The corporation now purchases more copies of the Daily Mail (78,463), The Times (77,167), The Daily Telegraph (75,308), The Sun (66,202), The Independent (61,339) and Daily Mirror (60,528) than The Guardian (45,672).

The BBC buys fewer copies of the Daily Star (17,988), Financial Times (40,253) and Daily Express (42,263) than the titles above.

In total, the BBC bought 563,183 daily (Monday-Saturday) newspapers in 2014.

The corporation’s most popular Sunday newspaper in 2014 was The Sunday Times (9,035), followed by The Observer (7,620), The Mail on Sunday (7,591), The Sunday Telegraph (7,243) and The Independent on Sunday (6,079).

The BBC buys fewer copies of the Sunday Mirror (5,732), The Sun on Sunday (5,008),  Sunday Express (4,675), Sunday People (3,112) and Daily Star Sunday (1,554). The FoI also revealed that the corporation purchased 104 copies of the Sunday Sport (right) in 2014.

Comparison with circulations

Despite the Mail and Sun titles being among the most bought by the BBC, a comparison with average UK circulations shows that they are underrepresented within the corporation.
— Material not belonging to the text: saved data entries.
theorem packDigits_sign (negative : Bool) (m : Nat) : (packDigits negative m).getLsbD 15 = negative := by
  have hbit : (packDigits negative m).getLsbD 15 = (BitVec.ofBool negative).getLsbD 0 := by
    simp only [packDigits, BitVec.getLsbD_append]
    rfl
  rw [hbit, BitVec.getLsbD_ofBool, decide_eq_true rfl, Bool.true_and]

theorem packDigits_thousands (negative : Bool) {m : Nat} (h : m ≤ 7999) :
    ((packDigits negative m).extractLsb' 12 3).toNat = m / 1000 := by
  have hfield : (packDigits negative m).extractLsb' 12 3 = BitVec.ofNat 3 (m / 1000) :=
    calc (packDigits negative m).extractLsb' 12 3
        = _ := extractLsb'_append_high _ _ 8 3
      _ = _ := extractLsb'_append_high _ _ 4 3
      _ = _ := extractLsb'_append_high _ _ 0 3
      _ = _ := extractLsb'_append_low _ _
  rw [hfield, BitVec.toNat_ofNat, Nat.mod_eq_of_lt (by omega)]

/-- A decimal digit fits its four bits. -/
theorem toNat_ofNat_digit (n : Nat) : (BitVec.ofNat 4 (n % 10)).toNat = n % 10 := by
  rw [BitVec.toNat_ofNat, Nat.mod_eq_of_lt (by omega)]

theorem packDigits_hundreds (negative : Bool) (m : Nat) :
    ((packDigits negative m).extractLsb' 8 4).toNat = m / 100 % 10 := by
  have hfield : (packDigits negative m).extractLsb' 8 4 = BitVec.ofNat 4 (m / 100 % 10) :=
    calc (packDigits negative m).extractLsb' 8 4
        = _ := extractLsb'_append_high _ _ 4 4
      _ = _ := extractLsb'_append_high _ _ 0 4
      _ = _ := extractLsb'_append_low _ _
  rw [hfield, toNat_ofNat_digit]

theorem packDigits_tens (negative : Bool) (m : Nat) :
    ((packDigits negative m).extractLsb' 4 4).toNat = m / 10 % 10 := by
  have hfield : (packDigits negative m).extractLsb' 4 4 = BitVec.ofNat 4 (m / 10 % 10) :=
    (extractLsb'_append_high _ _ 0 4).trans (extractLsb'_append_low _ _)
  rw [hfield, toNat_ofNat_digit]

theorem packDigits_units (negative : Bool) (m : Nat) :
    ((packDigits negative m).extractLsb' 0 4).toNat = m % 10 := by
  have hfield : (packDigits negative m).extractLsb' 0 4 = BitVec.ofNat 4 (m % 10) := extractLsb'_append_low _ _
  rw [hfield, toNat_ofNat_digit]

/-- Decoding the packed word gives sign and magnitude back (R160). -/
theorem bcdValue_packDigits (negative : Bool) {m : Nat} (h : m ≤ 7999) :
    bcdValue (packDigits negative m) = (if negative then -1 else 1) * m := by
  rw [bcdValue, packDigits_sign, packDigits_thousands negative h, packDigits_hundreds, packDigits_tens, packDigits_units]
  congr 2
  omega

/-! ### Status and word, range by range (R157, R159) -/

theorem packedBcd_above {value : Word} (h : 7999 < value.toInt) : packedBcd value = (.saturated, 0x7999) := if_pos h

theorem packedBcd_below {value : Word} (h : value.toInt < -7999) : packedBcd value = (.saturated, 0xF999) :=
  (if_neg (by omega)).trans (if_pos h)

theorem packedBcd_inRange {value : Word} (hlo : -7999 ≤ value.toInt) (hhi : value.toInt ≤ 7999) :
    packedBcd value = (.ok, packDigits (decide (value.toInt < 0)) value.toInt.natAbs) :=
  (if_neg (by omega)).trans (if_neg (by omega))

/-- TO_PACKED_BCD writes its response and nothing else, in every state. -/
theorem exec_toPackedBcd (value : Word) (s : State) : exec (.toPackedBcd value) s = .next { s with
    mainResponse := responseBytes (packedBcd value).1 (wordBytes (packedBcd value).2) } := rfl
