-- ==== Sys2Proof/Machine/Cores.lean ====
section
/-! DEFINITION. Where the cores are (R3, R84, R400): logical rows and columns, the cores of a section, quarters, and
the physical place of a logical core. -/

namespace Sys2Proof.Machine

/-- A section of the Sheet as a word names it: the whole Sheet (or both sections of a split Sheet jointly), F, B. -/
inductive Sect where
  | sheet | f | b
  deriving DecidableEq, Repr

/-- The section that a SEC field names; 0b11 names the hub. -/
def sectOf (sec : BitVec 2) : Sect := if sec = 1 then .f else if sec = 2 then .b else .sheet

/-- The first Sheet row of a section and its number of rows (R84). -/
def State.sectRows (s : State) : Sect → Nat × Nat
  | .sheet => (0, s.sizRows)
  | .f => (0, s.sizBstart)
  | .b => (s.sizBstart, s.sizRows - s.sizBstart)

/-- A core as a word sees it (R84): logical index c, section row r, column k, section index s. -/
structure CoreAt where
  c : Nat
  r : Nat
  k : Nat
  i : Nat
  deriving DecidableEq, Repr

/-- The core with section index `i`. -/
def State.coreAt (s : State) (t : Sect) (i : Nat) : CoreAt :=
  { c := (s.sectRows t).1 * 36 + i, r := i / 36, k := i % 36, i := i }

/-- The number of cores of a section. -/
def State.sectCores (s : State) (t : Sect) : Nat := (s.sectRows t).2 * 36

/-- The cores of a section below a core limit, in ascending section index (R97). -/
def State.coresOf (s : State) (t : Sect) (limit : Nat) : List CoreAt :=
  (List.range (min limit (s.sectCores t))).map (s.coreAt t)

/-- The number of the fenced quarter, if one is fenced. -/
def fenceQuarter (active : BitVec 4) : Option Nat := (List.range 4).find? (fun q => bitAt active q)

/-- The physical row and column of logical row `r`, column `k` (R400). -/
def physPlace (active : BitVec 4) (r k : Nat) : Nat × Nat :=
  match fenceQuarter active with
  | none => (r, k)
  | some q =>
    let partner := if q % 2 = 0 then q + 1 else q - 1
    let row0 := if partner < 2 then 0 else 12
    let col0 := if partner % 2 = 0 then 0 else 18
    if 6 ≤ r then ((if q < 2 then 12 else 0) + r - 6, k)
    else (row0 + 2 * r + k / 18, col0 + k % 18)

/-- The quarter of a physical place. -/
def quarterAt (p : Nat × Nat) : Nat := (if p.1 < 12 then 0 else 2) + (if p.2 < 18 then 0 else 1)

/-- The physical number of logical core `c`. -/
def State.physCore (s : State) (c : Nat) : Nat :=
  let p := physPlace s.rst.active (c / 36) (c % 36)
  p.1 * 36 + p.2

/-- The quarter of physical core `p`. -/
def quarterOf (p : Nat) : Nat := quarterAt (p / 36, p % 36)

/-- The physical core lies in a fenced quarter. -/
def State.fencedCore (s : State) (p : Nat) : Bool := bitAt s.rst.active (quarterOf p)

end Sys2Proof.Machine
end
In other words, while the titles make up 50 per cent of the total circulation of the ten national dailies listed, they make up 25 per cent of the BBC's papers.

The following tables shows how BBC staff vary from the general public in their reading habits:

Daily newspapers Number of copies bought by BBC in 2014 Average circulation in second half of 2014 Percentage of BBC's total newspapers Percentage of total circulations
Daily Express 42,263 466,836 7.48 6.79
Daily Mail 78,463 1,669,620 13.88 24.28
Daily Mirror 60,528 939,172 10.71 13.66
Daily Star 17,988 452,581 3.18 6.58
The Daily Telegraph 75,308 501,367 13.32 7.29
Financial Times 40,253 214,963 7.12 3.13
The Guardian 45,672 179,138 8.08 2.60
The Sun 66,202 1,996,427 11.71 29.03
The Independent 61,339 61,916 10.85 0.90
The Times 77,167 394,721 13.65 5.74
Totals 565,183 6,876,741    

 

Sunday newspapers Number bought by BBC in 2014 Average circulation in second half of 2014 Proportion of BBC papers Proportion of daily newspaper circulation
Daily Star Sunday 1,554 285,013 2.70 4.32
The Independent on Sunday 6,079 100,901 10.54 1.53
The Mail on Sunday 7,591 1,499,974 13.17 22.74
The Observer 7,620 200,075 13.22 3.03
The Sun on Sunday 5,008 1,622,344 8.69 24.60
Sunday Express 4,675 411,971 8.11 6.25
Sunday Mirror 5,732 914,036 9.94 13.86
The Sunday Telegraph 7,243 394,767 12.56 5.99
The Sunday Times 9,035 802,128 15.67 12.16
Sunday People 3,112 364,252 5.40 5.52
Totals 57,649 6,595,461    

The FoI response also provided the amount of money spent by the BBC on each newspaper.

The BBC spent the most money on the Telegraph titles (£100,835 overall). The Times titles, meanwhile, cost the broadcaster £97,577 together and the Independent newspapers £84,095.

Aside from the Sunday Sport, which cost £101 over the year, the least amount of money – £8,192 – was spent on the Star newspapers.

Ephraim Hardcastle, a Daily Mail diary column, today noted that while the Daily Mail is now the broadcaster's newspaper of choice, "the BBC paid more to buy 45,672 (£1.60) Guardians in 2014 (£63,061) than 78,463 Mails (£40,482)".

Daily newspapers Total spent, 2014 Sunday newspapers Total spent, 2014
Daily Express £21,134 Sunday Express £5,154
Daily Mail £40,482 The Mail on Sunday £9,319
Daily Star £6,830 Daily Star Sunday £1,362
The Daily Telegraph £89,069 The Sunday Telegraph £11,766
The Guardian £63,061 The Observer £17,076
The Sun £22,730 The Sun on Sunday £2,807
The Independent £73,175 The Independent on Sunday £10,920
The Times £78,825 The Sunday Times £18,752
Daily Mirror £28,269 Sunday Mirror £5,205
Financial Times £83,061 Sunday People £2,647

A BBC spokesperson said: “The largest number of newspapers delivered come from News UK. As an impartial international news broadcaster with three rolling TV news channels, 28 foreign language services, daily paper reviews as well as various radio and TV current affairs programmes our viewers rightly expect our presenters, journalists and expert contributors to be across all the day’s stories in all the UK newspapers.

“The BBC has secured a discount through its service contract ensuring value for money.”